'''

theorem carrierAppear_passes {t : State} (ht : exec (.carrierAppear r) s = .next t) : Passes up r s t := by
  dsimp only [exec, execCarrierAppear] at ht
  refine event_passes h ?_ ht
  split
  next ha =>
    have hne : s.links[r].state ≠ .up := by rw [ha]; decide
    have hsame {u : State} (hu : ChangesOnly [.links, .counters, .notices] s u) (hl : u.links = s.links.set r
        { s.links[r] with state := .detected, carrier := true, sample := .none, filter := 0, rxSequence := 0, txSequence := 0,
                          keepaliveSeen := false, alertSeen := false, awaitingFirstUp := true }) : Passes up r s u :=
      .kept (h.relinkedSame hu.le hl ⟨by simp, Nat.zero_le _, fun _ => rfl, fun _ => h.queue_empty hne, (h.links r).2.2.2.2⟩ rfl
        ⟨fun he => LinkState.noConfusion he, fun he => absurd he hne⟩) (hu .stations (by decide))
    have hset : ChangesOnly [.links, .counters, .notices] s ((s.setLink r { s.links[r] with
        state := .detected, carrier := true, sample := .none, filter := 0, rxSequence := 0, txSequence := 0,
        keepaliveSeen := false, alertSeen := false, awaitingFirstUp := true }).count (.link r .carrierAppears)) :=
      (setLink_frame s r _).le.step (count_frame _ _)
    split
    · exact hsame (hset.step (note_frame _ _)) (by rfl)
    · exact hsame hset (by rfl)
  next => exact .kept h

theorem carrierLoss_passes {t : State} (ht : exec (.carrierLoss r) s = .next t) : Passes up r s t := by
  dsimp only [exec, execCarrierLoss] at ht
  refine event_passes h ?_ ht
  split
  next => exact .kept h
  next ha =>
    have hframe : ChangesOnly [.links, .counters] s ((s.setLink r { s.links[r] with
        state := .absent, carrier := false, sample := .none, filter := 0, keepaliveSeen := false, alertSeen := false,
        awaitingFirstUp := false }).count (.link r .carrierLosses)) := (setLink_frame s r _).le.step (count_frame _ _)
    split
    next hu =>
      exact exitUp_passes h hframe.le (State.count_links _ _) rfl
        ⟨by simp, Nat.zero_le _, fun _ => rfl, fun _ => rfl, (h.links r).2.2.2.2⟩ (by simp) (count_other _ (by simp))
    next hu =>
      exact .kept (h.relinkedSame hframe.le (State.count_links _ _)
        ⟨by simp, Nat.zero_le _, fun _ => rfl, fun _ => h.queue_empty hu, (h.links r).2.2.2.2⟩ rfl
        ⟨fun he => LinkState.noConfusion he, fun he => absurd he hu⟩)

omit h in
theorem sampled_sound {l : SeatLink} (hl : l.Sound) : l.sampled.Sound := by
  obtain ⟨h1, h2, h3, h4, h5⟩ := hl
  refine ⟨h1, ?_, fun hn => ?_, h4, h5⟩
  · unfold SeatLink.sampled
    dsimp only
    generalize (if l.keepaliveSeen = true then SampleKind.good else SampleKind.miss) = k
    split <;> omega
  · unfold SeatLink.sampled at hn
    dsimp only at hn
    split at hn <;> cases hn
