-- ==== Sys2Proof/Syntax.lean ====
section
/-! DEFINITION. The commands of the block: one constructor per row of spec/opcode_table.json, with the operands that come
from outside (a request's packet, a sensor's line, a link's packet, an upset, a pin). -/

namespace Sys2Proof

/-- The authentication trailer of a signed request (Table 15.2). -/
structure Trailer where
  keySlot : Nat
  reserved : Nat
  counter : Nat
  signature : List Byte
  deriving DecidableEq, Repr

/-- A host request as it arrives: its port and source, the header fields of Table 13.2 that the sender fills, the payload bytes
and the trailer. `dst` and `dstUdp` are the address and UDP port that it is sent to, `vlan` the VLAN of its frame, `pn` the MACsec
packet number of its frame (R393 to R395). `waits` says that firmware still serves an earlier request when it arrives (R402).
Addresses are IPv6 or IPv4-mapped ones. -/
structure Req where
  port : Nat
  addr : Nat
  udp : Nat
  reqId : Nat
  role : Nat
  flags : Nat
  status : Nat
  reserved15 : Nat
  epoch : Nat
  deadline : Nat
  reserved30 : Nat
  authLen : Nat
  trailer : Trailer
  payload : List Byte
  dst : Nat := 0
  dstUdp : Nat := 0xBAC2
  vlan : Option Nat := none
  pn : Nat := 0
  waits : Bool := false
  deriving DecidableEq, Repr

/-- An environment upset: symbol `symbol` (0 to 35) of the stored word at byte address `word` is changed by `flip`
(R233, R234). -/
structure Upset where
  word : Nat
  symbol : Nat
  flip : Byte
  deriving DecidableEq, Repr

/-- A master blocked on a slot tag (R254, Table 8.6). -/
inductive Waiter where
  | operand
  | drain
  | waitFull
  | stream (tile context : Nat)
  | reply
  | intake (context : Nat)
  | crosswind (port : Nat)
  deriving DecidableEq, Repr

/-- A CSI-2 packet header: receiver, virtual channel, data type, and the outcome of the header check: 0 good, 1 corrected,
2 uncorrectable (Tables 12.4, 12.7). -/
structure CsiHeader where
  receiver : Nat
  vc : Nat
  dt : Nat
  check : Nat
  deriving DecidableEq, Repr

/-- A CSI-2 long packet: its components in packet order, whether its CRC holds, and whether the receiver's buffer
overflowed, so that the rest of the line was lost (R370, R377, R378). -/
structure CsiLine where
  components : List Nat
  crcGood : Bool
  overflow : Bool
  deriving DecidableEq, Repr

/-- A frame on an Ethernet intake port (R379 to R382): `udp` is the destination port of a UDP datagram. -/
structure EthFrame where
  port : Nat
  destination : Nat
  multicast : Bool
  vlan : Option Nat
  etherType : Nat
  udp : Option Nat
  fragment : Bool
  goodChecks : Bool
  overflow : Bool
  bytes : Nat
  payload : List Byte
  deriving DecidableEq, Repr

/-- One word on a Crosswind link: its tag byte and 32 data bytes. -/
structure XwWord where
  tag : Byte
  data : List Byte
  deriving DecidableEq, Repr

/-- A Crosswind packet as it reaches the receiver (Table 14.3): what the FEC decoder found, the words as the receiver's cipher opens
them, and the GCM tag in its trailer. -/
structure XwPacket where
  port : Nat
  flags : Nat
  src : Nat
  dst : Nat
  jobNo : Nat
  link : Nat
  slot : Nat
  tile : Nat
  wordOffset : Nat
  count : Nat
  reserved : Nat
  seq : Nat
  groupEpoch : Nat
  words : List XwWord
  /-- Codewords that the receiver's decoder corrected (R428, Table 14.8). -/
  corrected : Nat
  /-- Codewords that it could not correct (Table 14.8). -/
  uncorrectable : Nat
  /-- Symbols that it corrected, by lane 0 to 4 (R433). -/
  symbols : List Nat := []
  /-- Bytes 0 to 15 of the trailer block (R430). -/
  tag : List Byte
  /-- TYPE where the header carries one of 6 to 255, which no command of the table has (Table 14.3). -/
  badType : Nat := 0
  deriving DecidableEq, Repr

/-- What a would-be lead learns of one expected member at formation (Table 14.4). -/
structure MemberReport where
  member : Nat
  reachable : Bool
  /-- FW_VERSION, the bundle digest and the configuration digest that it reports. -/
  firmware : List Byte
  bundles : List Byte
  groupEpoch : Nat
  config : List Byte
  offset : Int
  deriving DecidableEq, Repr

/-- Why a command-port frame is not a request (R393, R394, checks 1 to 4 of R400). -/
inductive BadPacket where
  | macsec | otherPort | vlan | ipFragment | magicOrLength
  /-- A KCP packet of another version, of no request type, or of a wrong payload length; with the TYPE byte it carries. -/
  | version (kind : Nat) | type (kind : Nat) | length (kind : Nat)
  deriving DecidableEq, Repr
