-- ==== Sys2Proof/Config.lean ====
section
/-! DEFINITION. What an implementation fixes and the spec leaves open: constants with no body, of which nothing can be
proved. Each is named in the assumption log. -/

namespace Sys2Proof

/-- The `n`-th free value: what the spec leaves undefined where the device goes on (log entry 3). -/
opaque Config.free : Nat → Nat

/-- The device's own result for function `code` of Table 5.2 at a binary32 input; the model keeps it only where it lies
within the error bound the spec states (log entry 4). -/
opaque Config.approx : Nat → F32 → F32

/-- SHA-512 (FIPS 180-4, an external standard the spec names; log entry 5). -/
opaque Config.sha512 : List Byte → List Byte

/-- AES-256 encryption and decryption of a 16-byte block under a 32-byte key (FIPS 197, which IEEE 1619 rests on; R351; log
entry 17). -/
opaque Config.aesEncrypt : List Byte → List Byte → List Byte
opaque Config.aesDecrypt : List Byte → List Byte → List Byte

/-- The device's 64-byte flash key: the data key, then the tweak key (R351; log entry 17). -/
opaque Config.flashKey : List Byte

/-- Ed25519 verification under RFC 8032: key, message, signature (R449, R460; log entry 5). -/
opaque Config.edVerify : List Byte → List Byte → List Byte → Bool

/-- ML-DSA-65 verification under FIPS 204: key, message, signature (R460; log entry 5). -/
opaque Config.mldsaVerify : List Byte → List Byte → List Byte → Bool

/-- Ed25519 signature by the device's attestation key (R473; log entry 5). -/
opaque Config.attestEd : List Byte → List Byte

/-- ML-DSA-65 signature by the device's attestation key (R473; log entry 5). -/
opaque Config.attestMldsa : List Byte → List Byte

/-- The 1,984 bytes of the two attestation public keys (R473; log entry 6). -/
opaque Config.attestKeys : List Byte

/-- Walyx's device-identity signatures over the attestation keys, Ed25519 then ML-DSA-65 (R473; log entry 6). -/
opaque Config.attestKeySigs : List Byte

/-- The die serial number, 16 bytes (Table 13.4; log entry 6). -/
opaque Config.dieSerial : List Byte

/-- Release, patch and build bytes of the firmware in a boot slot (Table 13.4; log entry 6). -/
opaque Config.fwVersion : Nat → Nat

/-- The SHA-512 of the Walyx ML-DSA-65 firmware key, held in the boot ROM (R456; log entry 6). -/
opaque Config.romMldsaHash : List Byte

/-- The Walyx Ed25519 firmware key whose hash the boot ROM holds (R456; log entry 6). -/
opaque Config.romEdKey : List Byte

/-- The tag FORMAT of the flash word at an aperture word address, which the spec does not say a bundle carries
(R312, R351; log entry 7). -/
opaque Config.flashFormat : Nat → Nat

/-- Row repairs that a bank of the HBM stacks is built with (HBM_PPR_LEFT, loaded; log entry 6). -/
opaque Config.repairsPerBank : Nat

end Sys2Proof
end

'''

Return the lines above precisely as they appear, beginning at the first line and ending at the line with "s.links[r] with state", and nothing after it.

◆ RESPONSE FOR THIS EXERCISE ◆
theorem carrierAppear_passes {t : State} (ht : exec (.carrierAppear r) s = .next t) : Passes up r s t := by
  dsimp only [exec, execCarrierAppear] at ht
  refine event_passes h ?_ ht
  split
  next ha =>
    have hne : s.links[r].state ≠ .up := by rw [ha]; decide
    have hsame {u : State} (hu : ChangesOnly [.links, .counters, .notices] s u) (hl : u.links = s.links.set r
        { s.links[r] with state := .detected, carrier := true, sample := .none, filter := 0, rxSequence := 0, txSequence := 0,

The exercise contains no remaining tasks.